Is it platform specific
generic
Importance or Severity
Critical
Description of the bug
PTF released a new version 0.12.0 on 05/02, and the last version 0.10.0 was from 3 years ago:
https://pypi.org/project/ptf/#history
docker-sonic-mgmt doesn't use a fixed ptf version: https://github.com/sonic-net/sonic-buildimage/blob/master/dockers/docker-sonic-mgmt/Dockerfile.j2#L106
On sonic-mgmt builds with new ptf version, we started seeing multiple test failures with error: A worker was found in a dead state. Can reproduce the problem 100% of the time on acl/test_stress_acl.py:
> pt_assert(False, failure_message)
E Failed: Processes "['_check_processes_on_dut--<MultiAsicSonicHost ld600>']" failed with exit code "1"
E Exception:
E A worker was found in a dead state
E Traceback:
E Traceback (most recent call last):
E File "/data/tests/common/helpers/parallel.py", line 87, in run
E Process.run(self)
E File "/usr/lib/python3.12/multiprocessing/process.py", line 108, in run
E self._target(*self._args, **self._kwargs)

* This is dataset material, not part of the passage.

-- ==== Sys2Proof/Machine/Dispatch.lean ====
section
/-! DEFINITION. One arm per command: its meaning, or its refusal by name. -/

namespace Sys2Proof.Machine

E File "/data/tests/common/helpers/parallel.py", line 323, in wrapper
E target(*args, **kwargs)
E File "/data/tests/common/plugins/sanity_check/checks.py", line 947, in _check_processes_on_dut
E processes_status = dut.all_critical_process_status()
E ^^^^^^^^^^^^^^^^^^^^^^^^^^^^^^^^^
E File "/data/tests/common/devices/sonic.py", line 724, in all_critical_process_status
E group_process_results = self.critical_group_process()

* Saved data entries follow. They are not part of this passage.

/-- O22. LFT_START completes. With no installation under way, no tenant that maps the loft and room in the audit log: the
installation is under way, a read of the image's first 8,448 bytes from the host region of LFT_SRCREG is asked (and
goes out where the port is up), memory and registers are unchanged; where those bytes do not lie in the region the
installation fails as a failed host read. With one under way or a tenant that maps the loft, LFT_RESULT says BUSY and
nothing else changes; with a full log it says LOG_FULL and nothing else changes. LFT_ABORT of an installation under
way completes: one that is not yet reading back is noted to stop behind the piece under way; one that is reading back
is over, LFT_STATUS shows INVALID, LFT_RESULT says aborted, memory is unchanged. LOFT_SCRUB of a page of an installed
model while the loft is READY or DEGRADED completes and changes no byte: a page without an uncorrectable bit changes
no mark, counts in LFT_CE where a bit was corrected and in LFT_WEAK from 24 corrected bits on; an uncorrectable page
is marked whole, its model shows DAMAGED and the loft DEGRADED. -/
def Obligations.LoftInstallationAndScrub : Prop :=
  (∀ s : State,
    (s.loft.inst = none → s.loftMapped = false → s.logRefuses = false →
      (∀ port qpn key a, s.hostRange 0 (s.regField Reg.LFT_SRCREG 0 6) 0 8448 = some (port, qpn, key, a) → ∃ t, exec .lftStart s = .next t ∧
        t.loft.inst = some { region := s.regField Reg.LFT_SRCREG 0 6 } ∧ t.mem = s.mem ∧ t.regs = s.regs ∧
        Tab.find? t.host.posts s.host.nextId = some .loft ∧
        (s.portUp port = true → t.out = s.out ++ [.hostRead s.host.nextId port qpn key a 8448])) ∧
      (s.hostRange 0 (s.regField Reg.LFT_SRCREG 0 6) 0 8448 = none → exec .lftStart s = .next (s.loftFail 6 stFault))) ∧
    (s.loft.inst ≠ none ∨ s.loftMapped = true → exec .lftStart s = .next (s.setRegN Reg.LFT_RESULT (9 * 256 + stBusy))) ∧
    (s.loft.inst = none → s.loftMapped = false → s.logRefuses = true →
      exec .lftStart s = .next (s.setRegN Reg.LFT_RESULT (10 * 256 + stLogFull)))) ∧
  (∀ (s : State) (x : LoftInst), s.loft.inst = some x →
    (x.back = false → exec .lftAbort s = .next { s with loft := { s.loft with inst := some { x with stop := true } } }) ∧
    (x.back = true → ∃ t, exec .lftAbort s = .next t ∧ t.loft.inst = none ∧ t.mem = s.mem ∧ t.regField Reg.LFT_STATUS 0 4 = 4 ∧
      t.regN Reg.LFT_RESULT = 7 * 256 + stFault)) ∧
  (∀ (s : State) (off i : Nat), (s.regField Reg.LFT_STATUS 0 4 = 3 ∨ s.regField Reg.LFT_STATUS 0 4 = 5) →
      (s.loft.models.findIdx? fun m => decide (m.loff ≤ off / 4096 * 4096 ∧ off / 4096 * 4096 < m.loff + m.len)) = some i →
      (∀ k, ∃ t, exec (.loftScrub off k false) s = .next t ∧ t.mem = s.mem ∧ t.poison = s.poison ∧
        t.regN Reg.LFT_CE = (if k = 0 then s.regN Reg.LFT_CE else capAt (2 ^ 32 - 1) (s.regN Reg.LFT_CE + 1)) ∧
        t.regN Reg.LFT_WEAK = (if 24 ≤ k then capAt (2 ^ 32 - 1) (s.regN Reg.LFT_WEAK + 1) else s.regN Reg.LFT_WEAK)) ∧
      (∀ k, i < 64 → ∃ t, exec (.loftScrub off k true) s = .next t ∧ t.mem = s.mem ∧
        (∀ o, o < 4096 → t.poisoned (State.loftBase + off / 4096 * 4096 + o) = true) ∧
        t.regField (Reg.LFT_MDL i) 0 2 = 2 ∧ t.regField Reg.LFT_STATUS 0 4 = 5))

/-- O23. RDMA_READ_RESPONSE to a read of a loft image, in a packet that the port takes, while the installation under way
is not to stop: a RoCE error ends it with cause 6; a head of wrong format ends it with cause 3, one bound to another
type or unit with cause 2, a signature that does not verify with cause 1; a piece of a model, of the length asked for,
stands in the loft at its place and every other byte reads as before. LOFT_INSTALL_COMPLETE of an installation that is
reading back completes: with digests that agree it is over and the directory complete, the models stay, memory is
unchanged, LFT_STATUS shows READY and LFT_RESULT OK, and no word of the loft is marked; with digests that do not agree
it fails with cause 5. LOFT_VERIFICATION of a powered loft that is not verified and has a complete directory
completes: it is verified, holds the directory's models, memory is unchanged, and LFT_STATUS shows READY where the
signature verifies and every model's bytes have their digest, INVALID otherwise. -/
def Obligations.LoftInstallAndVerify : Prop :=
  (∀ (s : State) (k : HostPkt) (id : Nat) (x : LoftInst), PktTaken s k → Tab.find? s.host.posts id = some .loft → s.loft.inst = some x →
    x.stop = false →
    let u := s.setHost { s.host with posts := Tab.drop s.host.posts id }
    (exec (.rdmaReadResponse k id none) s = .next (u.loftFail 6 stFault)) ∧
    (∀ bs, x.head = [] →
      (loftFormatOk (sliceBytes bs 0 8448) = false → exec (.rdmaReadResponse k id (some bs)) s = .next (u.loftFail 3 stMalformed)) ∧
      (loftFormatOk (sliceBytes bs 0 8448) = true → s.loftBound (sliceBytes bs 0 8448) = false →
        exec (.rdmaReadResponse k id (some bs)) s = .next (u.loftFail 2 stMalformed))) ∧
    (∀ bs, x.head ≠ [] → s.regField Reg.LFT_STATUS 0 4 ≠ 1 → s.loftSigned x.head bs = false →
      exec (.rdmaReadResponse k id (some bs)) s = .next (u.loftFail 1 stMalformed)) ∧
    (∀ bs m, x.head ≠ [] → s.regField Reg.LFT_STATUS 0 4 = 1 → s.loft.models[x.model]? = some m → bs.length = State.loftPiece m x.off →
      ∃ t, exec (.rdmaReadResponse k id (some bs)) s = .next t ∧ t.readN (State.loftBase + m.loff + x.off) bs.length = bs ∧
        ∀ a, a < State.loftBase + m.loff + x.off ∨ State.loftBase + m.loff + x.off + bs.length ≤ a → t.read8 a = s.read8 a)) ∧
  (∀ (s : State) (x : LoftInst), s.loft.inst = some x → x.back = true →
    (∃ t, exec (.loftInstallComplete true) s = .next t ∧ t.loft.inst = none ∧ t.loft.complete = true ∧ t.loft.models = s.loft.models ∧
      t.mem = s.mem ∧ t.regField Reg.LFT_STATUS 0 4 = 3 ∧ t.regN Reg.LFT_RESULT = 0 ∧ ∀ w ∈ t.poison, State.isLoft (64 * w) = false) ∧
    exec (.loftInstallComplete false) s = .next (s.loftFail 5 stFault)) ∧
  (∀ s : State, s.regBit Reg.PWR_DOMST 20 = true → s.loft.verified = false → s.loft.dir ≠ [] → s.loft.complete = true →
    let ms := ((loftEntries (s.loft.dir.take 8448)).take (fieldAt (s.loft.dir.take 8448) 6 2)).map loftModel
    ∃ t, exec .loftVerification s = .next t ∧ t.loft.verified = true ∧ t.loft.models = ms ∧ t.mem = s.mem ∧
      t.regField Reg.LFT_STATUS 0 4 =
        if s.loftSigned (s.loft.dir.take 8448) (s.loft.dir.drop 8448) = true ∧
          (∀ m ∈ ms, sha3 (s.readN (State.loftBase + m.loff) m.len) = m.digest) then 3 else 4)

/-- O24. Each of these commands completes. KV_SPILL of a block of a paused request that is on its way out and not yet
sent: a marked frame ends the request with TTL_EXPIRED; otherwise, toward the host, the block has its tier, copy and
checksum and its bytes are written to that place of the host region; toward the understudy, with a partner that
mirrors and can be reached, a place in its HBM that no other copy overlaps and pool granules that it has acknowledged,
the block has tier 1, copy, checksum and the frames of its write; with no place the block is resident again and its
request waits another HOLD. KV_FETCH of a block on its way back without frames: with no frames to be had nothing
changes; otherwise, for a copy in a host region or in another module that can be reached, the block has its frames and
has been asked for once. KV_HOLD_EXPIRY of a request whose HOLD is over, and KV_SPILL_RETRY where it also has a
resident block, put each of its resident blocks on its way out. TTL_EXPIRY of a host-paused request past its time to
live, with no RESUME item on a queue of its tenant, ends it with TTL_EXPIRED. VARIANT_SWAP_IN of a loft variant that
an admitted request waits for and that is not resident, with room for it by every limit, granules for it and its pages
mapped: the variant is resident with these granules, memory and granule table are those of the mapped copy, SRV_SWAPS
counts it. VARIANT_EVICT of an unpinned variant idle for IDLE evicts it by the one operation of R336; of a pinned one
nothing changes. -/
def Obligations.KvAndVariants : Prop :=
  (∀ (s : State) (slot pos group : Nat) (r : Req) (b : KvBlock), s.req? slot = some r → s.kvBlock slot pos group = some b →
    let ti := s.regField (Reg.SRV_TTL (r.tenant % 256)) 12 2
    let hreg := s.regField (Reg.SRV_TTL (r.tenant % 256)) 16 6
    let crc := (crc64 (s.blockBytes b)).toNat
    (b.state = 1 → State.Req.paused r = true → b.psns = [] → (s.host.posts.any fun p => p.2 == .kv slot pos group) = false →
      (∀ c, (∃ a ∈ b.frames, s.poisonedIn a 4096 = true) → exec (.kvSpill slot pos group c) s = .next (s.endReq slot stTtl 6 false 0)) ∧
      ((∀ a ∈ b.frames, s.poisonedIn a 4096 = false) →
        (∀ c, ti = 1 → s.hostRange r.tenant hreg c b.length ≠ none → ∃ t : State, exec (.kvSpill slot pos group (some c)) s =
            .next (t.regionWrite r.tenant hreg c (s.blockBytes b) (.kv slot pos group)) ∧
          t.kvBlock slot pos group = some { b with tier := 2, copy := hreg * 2 ^ 58 + c, crc := crc }) ∧
        (∀ c u, ti ≠ 1 → s.peerFails s.partner = false → s.mirrored = true → c / 2 ^ 44 = s.partner →
          c % 2 ^ 44 + b.length ≤ State.hbmEnd →
          (∀ k ∈ s.serve.kv, k.entry = b.entry ∨ k.tier = 2 ∨ k.copy = 0 ∨ State.overlaps k.copy k.length c b.length = false) →
          s.poolTake r.tenant c b.length = some u →
          (u.putBlock { b with copy := c, crc := crc }).poolReady { b with copy := c, crc := crc } = true → ∃ t ps,
            exec (.kvSpill slot pos group (some c)) s = .next t ∧
            t.kvBlock slot pos group = some { b with tier := 1, copy := c, crc := crc, psns := ps }) ∧
        (ti ≠ 1 → ∃ t, exec (.kvSpill slot pos group none) s = .next t ∧
          t.kvBlock slot pos group = some { b with state := 0, tier := 0, copy := 0 } ∧
          t.req? slot = some { r with holdAt := some (s.clk + s.regField Reg.SRV_KVCFG 0 16 * 1000000) }))) ∧
    (b.state = 3 → b.frames = [] → (s.kvFrames r.tenant (b.length / 4096) = none → exec (.kvFetch slot pos group) s = .next s) ∧
      (∀ fs u, s.kvFrames r.tenant (b.length / 4096) = some (fs, u) → u.kvBlock slot pos group = some b →
        let v := u.putBlock { b with frames := fs, asked := 0 }
        (b.tier = 2 → v.hostRange r.tenant (b.copy / 2 ^ 58) (b.copy % 2 ^ 58) b.length ≠ none → ∃ t,
          exec (.kvFetch slot pos group) s = .next t ∧ t.kvBlock slot pos group = some { b with frames := fs, asked := 1 }) ∧
        (b.tier ≠ 2 → ¬(b.tier = 1 ∧ b.copy / 2 ^ 44 = s.self) → v.self = s.self → v.peerFails (b.copy / 2 ^ 44) = false → ∃ t,
          exec (.kvFetch slot pos group) s = .next t ∧ t.kvBlock slot pos group = some { b with frames := fs, asked := 1 })))) ∧
  (∀ (s : State) (slot : Nat) (r : Req), s.req? slot = some r →
    (s.holdOver r = true → ∃ t, exec (.kvHoldExpiry slot) s = .next t ∧ t.serve.kv =
      s.serve.kv.map fun k => if k.slot == slot && k.state == 0 then { k with state := 1 } else k) ∧
    (s.holdOver r = true → (∃ k ∈ s.serve.kv, k.slot = slot ∧ k.state = 0) → ∃ t, exec (.kvSpillRetry slot) s = .next t ∧
      t.serve.kv = s.serve.kv.map fun k => if k.slot == slot && k.state == 0 then { k with state := 1 } else k) ∧
    (∀ d, r.st = 4 → r.ttlAt = some d → d ≤ s.now → (∀ q i, i ∈ (s.hq r.tenant q).items → i.kind ≠ 2) →
      exec (.ttlExpiry slot) s = .next (s.endReq slot stTtl 0 false 0))) ∧
  (∀ (s : State) (id : Nat),
    (∀ (l : LoftModel) (m : Model) (gs : List Nat) (u v : State), s.variantOf id = some l → s.model? id = some m →
      s.resident id = false → (∃ r ∈ s.serve.reqs, r.2.model = id ∧ r.2.st = 1) →
      let n := ceilDiv l.len (2 ^ 21)
      s.serve.variants.length < 64 → s.regField Reg.SRV_VARST 8 19 + n ≤ s.regField Reg.SRV_VARGRAN 0 19 →
      s.regField (Reg.TNT_GRANUSE m.tenant) 0 19 + n ≤ s.regField (Reg.TNT_GRANLIM m.tenant) 0 19 → n ≤ s.regField Reg.MEM_FREE 0 19 →
      s.allocsFor m.tenant (State.mkGran m.tenant 1 false true false false 0) (fun _ => true) n = some (gs, u) →
      State.mapPages m.tenant 21 (fun a => (State.copyLoft l gs n u).leafTo a true false false false false) (gs.map State.granuleAddr)
        (State.loftVa l) (State.copyLoft l gs n u) = some v →
      ∃ t, exec (.variantSwapIn id) s = .next t ∧
        Tab.find? t.serve.variants id = some { model := id, tenant := m.tenant, grans := gs, idleAt := v.clk } ∧
        t.mem = v.mem ∧ t.grans = v.grans ∧ t.regN Reg.SRV_SWAPS = capAt (2 ^ 32 - 1) (v.regN Reg.SRV_SWAPS + 1)) ∧
    (∀ (v : Variant), Tab.find? s.serve.variants id = some v →
      (s.variantPinned id = false → v.idleAt + s.regField Reg.SRV_VARCFG 16 16 * 1000000000 ≤ s.clk →
        exec (.variantEvict id) s = .next (s.evictVariant id)) ∧
      (s.variantPinned id = true → exec (.variantEvict id) s = .next s)))

/-- O25. In every state each of the commands REGION_SET, RING_SET, FAULTLOG_SET, GENERATE, RESUME, PAUSE, CANCEL,
MODEL_LOAD, CURTAIN, UNLOAD, ADAPTER_LOAD, ADAPTER_REVOKE, REG_READ and REG_WRITE on a queue completes. It parses the
queue's head message if that belongs to the command's row. Where then an item of the row may start, the next state is
that in which the first such item is marked as started and the row's own operation has been applied to it; where none
may start, the next state is the one after the parsing. MODEL_LOAD, CURTAIN, UNLOAD, ADAPTER_LOAD and ADAPTER_REVOKE
that another module accepted complete with what the row does with a forwarded descriptor; the stage manager's BUSY for
an item of this module completes with that item ended BUSY and forgotten. -/
def Obligations.DescriptorCommandsRun : Prop :=
  DescRuns .regionSet 0x30 (fun t q s i => regionSet s t q i) ∧ DescRuns .ringSet 0x31 (fun t q s i => ringSet s t q i) ∧
  DescRuns .faultlogSet 0x32 (fun t q s i => faultlogSet s t q i) ∧ DescRuns .generate 1 (fun t q s i => generateAsk s t q i) ∧
  DescRuns .resume 2 (fun t q s i => resumeAsk s t q i) ∧ DescRuns .pause 3 (fun t q s i => steerAsk 3 s t q i) ∧
  DescRuns .cancel 4 (fun t q s i => steerAsk 4 s t q i) ∧ DescRuns (fun t q => .modelLoad t q .own) 0x120 (fun t q s i => modelLoad s t q i) ∧
  DescRuns (fun t q => .curtain t q .own) 0x220 (fun t q s i => curtainAsk s t q i) ∧
  DescRuns (fun t q => .unload t q .own) 0x320 (fun t q s i => unloadAsk s t q i) ∧
  DescRuns (fun t q => .adapterLoad t q .own) 0x21 (fun t q s i => adapterLoad s t q i) ∧
  DescRuns (fun t q => .adapterRevoke t q .own) 0x22 (fun t q s i => adapterRevoke s t q i) ∧
  DescRuns .regRead 0x40 (fun t q s i => regReadItem s t q i) ∧
  (∀ x : RegExt, DescRuns (fun t q => .regWrite t q x) 0x41 (fun t q s i => regWriteItem s t q i x)) ∧
  (∀ (s : State) (t q m u seq : Nat) (b : List Byte),
    exec (.modelLoad t q (.sent m u b)) s = .next (loadSent s m u b) ∧ exec (.curtain t q (.sent m u b)) s = .next (curtainSent s m u b) ∧
    exec (.unload t q (.sent m u b)) s = .next (unloadSent s m u b) ∧ exec (.adapterLoad t q (.sent m u b)) s = .next (adapterLoadSent s m u b) ∧
    exec (.adapterRevoke t q (.sent m u b)) s = .next (revokeSent s m u b) ∧
    ∀ c ∈ [Instr.modelLoad, Instr.curtain, Instr.unload, Instr.adapterLoad, Instr.adapterRevoke],
      exec (c t q (.busy seq)) s = .next (s.managerBusy t q seq))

E ^^^^^^^^^^^^^^^^^^^^^^^^^^^^^
E File "/data/tests/common/devices/sonic.py", line 643, in critical_group_process
E results = self.shell_cmds(cmds=cmds, continue_on_fail=True, module_ignore_errors=True, timeout=30)['results']
E ^^^^^^^^^^^^^^^^^^^^^^^^^^^^^^^^^^^^^^^^^^^^^^^^^^^^^^^^^^^^^^^^^^^^^^^^^^^^^^^^^^^^^^^^
E File "/data/tests/common/devices/base.py", line 125, in _run
E adhoc_res: AdHocResult = self.module(*module_args, **complex_args)
E ^^^^^^^^^^^^^^^^^^^^^^^^^^^^^^^^^^^^^^^^^
E File "/opt/venv/lib/python3.12/site-packages/pytest_ansible/module_dispatcher/v213.py", line 264, in _run
E tqm.run(play)
E File "/opt/venv/lib/python3.12/site-packages/ansible/executor/task_queue_manager.py", line 344, in run
E play_return = strategy.run(iterator, play_context)
E ^^^^^^^^^^^^^^^^^^^^^^^^^^^^^^^^^^^^
E File "/opt/venv/lib/python3.12/site-packages/ansible/plugins/strategy/linear.py", line 216, in run
E results.extend(self._wait_on_pending_results(iterator))
E ^^^^^^^^^^^^^^^^^^^^^^^^^^^^^^^^^^^^^^^
E File "/opt/venv/lib/python3.12/site-packages/ansible/plugins/strategy/__init__.py", line 812, in _wait_on_pending_results
E raise AnsibleError("A worker was found in a dead state")
E ansible.errors.AnsibleError: A worker was found in a dead state
alive = []
args = ()
concurrent_tasks = 24
delta_time = datetime.timedelta(seconds=1, microseconds=666717)
end_time = datetime.datetime(2026, 5, 5, 22, 28, 18, 640590)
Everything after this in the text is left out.